====== MATERIAL PROVIDED
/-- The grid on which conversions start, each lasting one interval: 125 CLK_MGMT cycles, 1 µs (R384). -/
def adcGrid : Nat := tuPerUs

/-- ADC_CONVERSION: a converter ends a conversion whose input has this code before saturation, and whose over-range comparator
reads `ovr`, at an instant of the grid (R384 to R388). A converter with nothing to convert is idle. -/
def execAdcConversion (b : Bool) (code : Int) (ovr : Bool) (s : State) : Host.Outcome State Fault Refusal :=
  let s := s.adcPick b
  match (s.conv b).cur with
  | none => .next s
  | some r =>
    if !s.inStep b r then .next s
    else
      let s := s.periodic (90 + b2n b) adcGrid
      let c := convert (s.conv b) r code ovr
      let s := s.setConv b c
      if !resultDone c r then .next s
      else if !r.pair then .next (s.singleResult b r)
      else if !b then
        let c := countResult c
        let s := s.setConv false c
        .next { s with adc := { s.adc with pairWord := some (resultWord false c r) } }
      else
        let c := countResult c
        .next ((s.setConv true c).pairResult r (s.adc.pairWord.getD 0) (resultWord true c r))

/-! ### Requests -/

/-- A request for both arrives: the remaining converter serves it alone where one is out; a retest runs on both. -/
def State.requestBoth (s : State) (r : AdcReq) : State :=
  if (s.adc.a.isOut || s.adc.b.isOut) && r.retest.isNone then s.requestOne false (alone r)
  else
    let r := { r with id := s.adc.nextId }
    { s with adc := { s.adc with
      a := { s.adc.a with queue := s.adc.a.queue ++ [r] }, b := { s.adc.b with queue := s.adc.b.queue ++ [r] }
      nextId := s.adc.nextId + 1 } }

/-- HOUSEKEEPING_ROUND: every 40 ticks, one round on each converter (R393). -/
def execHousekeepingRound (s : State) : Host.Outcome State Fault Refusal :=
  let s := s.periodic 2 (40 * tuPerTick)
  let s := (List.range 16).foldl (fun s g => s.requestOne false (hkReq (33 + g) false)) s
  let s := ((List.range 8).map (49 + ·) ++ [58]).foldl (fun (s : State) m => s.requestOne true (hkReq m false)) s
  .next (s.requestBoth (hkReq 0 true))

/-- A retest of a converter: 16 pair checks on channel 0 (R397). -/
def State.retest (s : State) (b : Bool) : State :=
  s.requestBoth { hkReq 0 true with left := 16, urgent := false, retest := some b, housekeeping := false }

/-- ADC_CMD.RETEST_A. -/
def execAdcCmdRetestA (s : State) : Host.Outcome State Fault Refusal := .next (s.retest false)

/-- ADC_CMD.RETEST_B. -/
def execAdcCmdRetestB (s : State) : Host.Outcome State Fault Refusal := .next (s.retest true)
============
PROBLEM
Above are the records; copy each line from them that includes the string "nextId".

EXPECTED ANSWER
    let r := { r with id := s.adc.nextId }
      nextId := s.adc.nextId + 1 } }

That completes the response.